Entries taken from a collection
****************

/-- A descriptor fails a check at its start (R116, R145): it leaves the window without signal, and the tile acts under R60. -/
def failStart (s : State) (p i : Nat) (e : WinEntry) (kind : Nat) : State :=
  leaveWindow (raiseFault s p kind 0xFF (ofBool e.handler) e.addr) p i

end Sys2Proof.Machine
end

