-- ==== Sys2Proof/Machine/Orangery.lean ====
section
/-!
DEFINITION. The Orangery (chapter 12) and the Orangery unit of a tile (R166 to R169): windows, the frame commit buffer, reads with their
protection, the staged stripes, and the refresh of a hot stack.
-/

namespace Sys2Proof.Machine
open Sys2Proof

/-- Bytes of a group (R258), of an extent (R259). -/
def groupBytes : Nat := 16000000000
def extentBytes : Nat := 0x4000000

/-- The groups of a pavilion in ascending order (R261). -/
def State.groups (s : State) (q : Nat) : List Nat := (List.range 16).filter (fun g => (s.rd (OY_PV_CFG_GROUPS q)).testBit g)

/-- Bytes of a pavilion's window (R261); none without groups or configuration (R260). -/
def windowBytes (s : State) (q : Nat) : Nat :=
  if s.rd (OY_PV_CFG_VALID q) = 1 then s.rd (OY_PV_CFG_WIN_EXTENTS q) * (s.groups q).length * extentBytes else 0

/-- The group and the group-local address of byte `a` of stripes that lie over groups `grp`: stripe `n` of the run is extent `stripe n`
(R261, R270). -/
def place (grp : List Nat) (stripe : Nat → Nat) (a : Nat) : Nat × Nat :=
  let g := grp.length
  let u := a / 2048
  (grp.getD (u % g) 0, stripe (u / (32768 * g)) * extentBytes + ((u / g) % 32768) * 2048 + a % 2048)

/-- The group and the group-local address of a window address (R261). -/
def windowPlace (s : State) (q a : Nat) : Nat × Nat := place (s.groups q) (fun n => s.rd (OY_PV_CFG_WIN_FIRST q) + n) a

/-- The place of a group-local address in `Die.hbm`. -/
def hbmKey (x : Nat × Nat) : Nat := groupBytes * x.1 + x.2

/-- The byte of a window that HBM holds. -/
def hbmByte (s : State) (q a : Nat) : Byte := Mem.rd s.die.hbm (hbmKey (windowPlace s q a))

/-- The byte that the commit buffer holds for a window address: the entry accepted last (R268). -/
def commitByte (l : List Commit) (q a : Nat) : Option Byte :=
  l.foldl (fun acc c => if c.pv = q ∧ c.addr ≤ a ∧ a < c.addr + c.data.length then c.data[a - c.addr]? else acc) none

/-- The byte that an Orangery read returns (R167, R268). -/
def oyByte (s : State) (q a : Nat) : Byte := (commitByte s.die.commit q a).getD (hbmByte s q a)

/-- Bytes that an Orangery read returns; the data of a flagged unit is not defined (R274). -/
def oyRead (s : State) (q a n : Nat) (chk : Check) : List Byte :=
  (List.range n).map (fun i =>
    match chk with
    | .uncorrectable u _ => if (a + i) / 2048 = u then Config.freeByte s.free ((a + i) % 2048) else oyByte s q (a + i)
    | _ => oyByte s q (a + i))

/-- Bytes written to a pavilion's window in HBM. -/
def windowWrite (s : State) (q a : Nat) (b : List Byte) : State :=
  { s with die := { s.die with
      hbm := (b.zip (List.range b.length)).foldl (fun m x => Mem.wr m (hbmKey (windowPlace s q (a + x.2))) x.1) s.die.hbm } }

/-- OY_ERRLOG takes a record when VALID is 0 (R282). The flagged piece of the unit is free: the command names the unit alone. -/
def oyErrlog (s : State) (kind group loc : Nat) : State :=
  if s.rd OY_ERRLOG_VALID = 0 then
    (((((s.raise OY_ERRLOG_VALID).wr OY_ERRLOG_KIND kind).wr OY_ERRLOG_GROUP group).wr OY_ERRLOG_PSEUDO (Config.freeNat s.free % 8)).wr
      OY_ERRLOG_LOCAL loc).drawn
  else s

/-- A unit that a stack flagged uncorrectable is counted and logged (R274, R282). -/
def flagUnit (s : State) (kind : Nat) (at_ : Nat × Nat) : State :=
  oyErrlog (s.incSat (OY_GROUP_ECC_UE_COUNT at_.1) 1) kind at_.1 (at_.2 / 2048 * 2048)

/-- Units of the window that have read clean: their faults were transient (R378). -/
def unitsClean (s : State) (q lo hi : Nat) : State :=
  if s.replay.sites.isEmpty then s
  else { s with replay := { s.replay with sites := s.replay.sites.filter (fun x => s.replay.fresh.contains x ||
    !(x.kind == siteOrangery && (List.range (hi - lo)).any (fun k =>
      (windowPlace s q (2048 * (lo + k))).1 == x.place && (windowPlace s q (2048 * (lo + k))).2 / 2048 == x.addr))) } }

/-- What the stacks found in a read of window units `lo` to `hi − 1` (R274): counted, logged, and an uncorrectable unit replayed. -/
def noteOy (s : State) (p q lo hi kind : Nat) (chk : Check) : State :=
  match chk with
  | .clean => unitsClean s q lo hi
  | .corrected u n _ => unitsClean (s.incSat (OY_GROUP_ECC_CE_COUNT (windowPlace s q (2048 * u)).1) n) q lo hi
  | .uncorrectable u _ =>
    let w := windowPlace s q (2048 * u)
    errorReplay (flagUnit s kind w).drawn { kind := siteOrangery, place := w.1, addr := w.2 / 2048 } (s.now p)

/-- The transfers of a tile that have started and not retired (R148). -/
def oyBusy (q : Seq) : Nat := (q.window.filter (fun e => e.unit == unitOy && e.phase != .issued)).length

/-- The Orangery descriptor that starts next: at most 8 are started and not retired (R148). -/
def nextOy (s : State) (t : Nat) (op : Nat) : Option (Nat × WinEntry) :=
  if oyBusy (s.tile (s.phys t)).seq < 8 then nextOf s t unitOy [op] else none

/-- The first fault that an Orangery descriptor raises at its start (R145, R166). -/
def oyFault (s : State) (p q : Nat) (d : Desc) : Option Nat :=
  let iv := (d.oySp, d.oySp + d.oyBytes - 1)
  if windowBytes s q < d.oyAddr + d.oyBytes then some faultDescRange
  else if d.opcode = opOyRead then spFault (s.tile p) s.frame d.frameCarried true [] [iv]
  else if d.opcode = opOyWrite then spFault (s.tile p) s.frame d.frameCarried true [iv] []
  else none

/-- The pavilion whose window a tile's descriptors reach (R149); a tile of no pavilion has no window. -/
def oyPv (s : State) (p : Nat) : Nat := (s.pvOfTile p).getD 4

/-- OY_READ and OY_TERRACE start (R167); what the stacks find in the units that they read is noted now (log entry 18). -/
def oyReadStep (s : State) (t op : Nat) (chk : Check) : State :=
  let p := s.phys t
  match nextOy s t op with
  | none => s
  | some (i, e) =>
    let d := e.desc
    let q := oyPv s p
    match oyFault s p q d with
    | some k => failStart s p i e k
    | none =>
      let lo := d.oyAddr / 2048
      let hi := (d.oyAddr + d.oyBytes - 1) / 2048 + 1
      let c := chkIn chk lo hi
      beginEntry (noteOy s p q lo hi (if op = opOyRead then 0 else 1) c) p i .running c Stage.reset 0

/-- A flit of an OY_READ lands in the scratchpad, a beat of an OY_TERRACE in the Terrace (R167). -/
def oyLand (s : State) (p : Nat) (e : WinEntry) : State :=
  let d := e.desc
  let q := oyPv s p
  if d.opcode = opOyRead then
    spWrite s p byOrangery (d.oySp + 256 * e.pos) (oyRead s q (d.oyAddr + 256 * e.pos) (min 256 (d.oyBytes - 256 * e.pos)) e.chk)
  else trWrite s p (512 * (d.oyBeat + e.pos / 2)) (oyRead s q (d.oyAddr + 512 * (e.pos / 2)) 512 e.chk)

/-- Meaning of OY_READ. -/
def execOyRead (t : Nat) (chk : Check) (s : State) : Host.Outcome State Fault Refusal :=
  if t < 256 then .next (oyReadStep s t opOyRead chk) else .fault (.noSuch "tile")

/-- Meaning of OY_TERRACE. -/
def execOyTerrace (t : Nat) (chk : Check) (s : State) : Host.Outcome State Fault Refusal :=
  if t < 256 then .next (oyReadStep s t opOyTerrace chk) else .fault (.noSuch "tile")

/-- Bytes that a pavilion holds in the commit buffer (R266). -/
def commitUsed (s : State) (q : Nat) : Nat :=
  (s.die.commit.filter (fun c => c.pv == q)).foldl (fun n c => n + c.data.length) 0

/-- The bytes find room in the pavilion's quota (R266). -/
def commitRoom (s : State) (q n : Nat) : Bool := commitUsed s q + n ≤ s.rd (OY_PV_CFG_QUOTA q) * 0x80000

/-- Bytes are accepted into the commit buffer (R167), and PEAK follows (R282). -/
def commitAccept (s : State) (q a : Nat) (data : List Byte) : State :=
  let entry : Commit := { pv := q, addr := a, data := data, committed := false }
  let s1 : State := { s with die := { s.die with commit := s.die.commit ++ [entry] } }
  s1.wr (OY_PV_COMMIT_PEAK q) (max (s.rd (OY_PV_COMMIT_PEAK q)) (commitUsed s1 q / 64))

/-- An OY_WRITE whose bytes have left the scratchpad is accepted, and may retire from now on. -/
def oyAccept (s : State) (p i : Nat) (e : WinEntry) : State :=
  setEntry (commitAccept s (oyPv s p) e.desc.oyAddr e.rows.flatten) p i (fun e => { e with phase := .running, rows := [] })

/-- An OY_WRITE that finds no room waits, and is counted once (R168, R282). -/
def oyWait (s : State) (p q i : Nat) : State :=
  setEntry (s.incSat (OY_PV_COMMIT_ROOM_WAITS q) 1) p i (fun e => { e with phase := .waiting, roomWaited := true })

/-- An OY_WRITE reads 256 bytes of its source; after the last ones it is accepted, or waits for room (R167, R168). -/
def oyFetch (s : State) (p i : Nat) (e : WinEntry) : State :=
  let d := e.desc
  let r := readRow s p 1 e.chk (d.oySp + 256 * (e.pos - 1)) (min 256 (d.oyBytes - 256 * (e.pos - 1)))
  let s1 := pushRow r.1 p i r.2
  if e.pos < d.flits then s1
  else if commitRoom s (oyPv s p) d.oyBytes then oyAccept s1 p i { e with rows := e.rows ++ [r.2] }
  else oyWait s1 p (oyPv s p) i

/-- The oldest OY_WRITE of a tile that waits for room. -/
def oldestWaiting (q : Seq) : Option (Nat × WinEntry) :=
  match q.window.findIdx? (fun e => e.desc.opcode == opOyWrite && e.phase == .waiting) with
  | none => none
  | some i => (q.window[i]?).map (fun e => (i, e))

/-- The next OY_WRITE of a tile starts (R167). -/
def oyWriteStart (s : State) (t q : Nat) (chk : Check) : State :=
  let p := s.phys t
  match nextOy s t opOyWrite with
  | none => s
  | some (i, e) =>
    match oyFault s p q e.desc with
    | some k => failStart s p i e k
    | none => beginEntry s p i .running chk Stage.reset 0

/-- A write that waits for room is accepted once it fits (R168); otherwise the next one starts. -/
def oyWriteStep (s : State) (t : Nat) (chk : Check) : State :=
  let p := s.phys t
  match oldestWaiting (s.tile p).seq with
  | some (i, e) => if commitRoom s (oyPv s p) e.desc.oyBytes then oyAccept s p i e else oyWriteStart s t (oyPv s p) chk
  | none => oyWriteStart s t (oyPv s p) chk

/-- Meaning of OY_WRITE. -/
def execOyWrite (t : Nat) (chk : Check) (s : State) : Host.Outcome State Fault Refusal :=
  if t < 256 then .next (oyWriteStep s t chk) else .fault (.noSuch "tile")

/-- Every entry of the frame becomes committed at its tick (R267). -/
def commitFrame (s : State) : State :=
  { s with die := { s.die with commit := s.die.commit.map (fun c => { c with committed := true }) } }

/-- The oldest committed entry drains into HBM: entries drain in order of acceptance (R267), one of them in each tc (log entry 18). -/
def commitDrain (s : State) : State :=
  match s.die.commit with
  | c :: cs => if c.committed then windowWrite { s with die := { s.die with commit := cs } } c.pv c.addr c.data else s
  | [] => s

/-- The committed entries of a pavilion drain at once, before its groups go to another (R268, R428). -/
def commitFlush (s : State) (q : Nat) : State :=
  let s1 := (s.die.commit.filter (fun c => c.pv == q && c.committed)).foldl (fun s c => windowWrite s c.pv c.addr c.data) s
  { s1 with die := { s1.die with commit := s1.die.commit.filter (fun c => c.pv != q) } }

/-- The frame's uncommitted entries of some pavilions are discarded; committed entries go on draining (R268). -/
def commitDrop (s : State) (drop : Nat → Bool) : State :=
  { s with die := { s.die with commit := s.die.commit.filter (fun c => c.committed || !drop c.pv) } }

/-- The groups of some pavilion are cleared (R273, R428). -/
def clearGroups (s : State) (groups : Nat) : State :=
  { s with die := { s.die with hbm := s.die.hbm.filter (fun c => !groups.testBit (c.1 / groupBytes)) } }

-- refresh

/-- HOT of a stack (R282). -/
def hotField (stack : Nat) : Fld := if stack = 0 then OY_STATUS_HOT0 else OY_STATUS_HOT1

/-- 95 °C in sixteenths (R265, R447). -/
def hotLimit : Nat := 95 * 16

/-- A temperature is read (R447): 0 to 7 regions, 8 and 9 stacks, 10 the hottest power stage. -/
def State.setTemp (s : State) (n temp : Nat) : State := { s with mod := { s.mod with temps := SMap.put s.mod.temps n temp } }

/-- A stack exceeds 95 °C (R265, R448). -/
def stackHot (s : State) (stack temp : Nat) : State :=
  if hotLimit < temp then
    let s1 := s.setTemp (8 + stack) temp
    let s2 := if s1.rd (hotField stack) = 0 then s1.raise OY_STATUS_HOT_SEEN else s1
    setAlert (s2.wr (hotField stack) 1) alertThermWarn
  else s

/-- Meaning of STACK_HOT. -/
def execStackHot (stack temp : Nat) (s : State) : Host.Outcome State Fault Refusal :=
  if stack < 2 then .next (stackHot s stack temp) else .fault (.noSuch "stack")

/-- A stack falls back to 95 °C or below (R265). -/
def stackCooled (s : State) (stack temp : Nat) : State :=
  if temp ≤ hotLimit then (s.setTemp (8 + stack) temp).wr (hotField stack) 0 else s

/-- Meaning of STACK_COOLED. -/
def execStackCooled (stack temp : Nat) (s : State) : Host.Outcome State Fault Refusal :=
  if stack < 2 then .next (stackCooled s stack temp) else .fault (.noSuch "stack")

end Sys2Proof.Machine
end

****************

Action item:
Using the records above, copy each line that contains "match".

Response area:
    match chk with
  match chk with
  match nextOy s t op with
    match oyFault s p q d with
  match q.window.findIdx? (fun e => e.desc.opcode == opOyWrite && e.phase == .waiting) with
  match nextOy s t opOyWrite with
    match oyFault s p q e.desc with
  match oldestWaiting (s.tile p).seq with
  match s.die.commit with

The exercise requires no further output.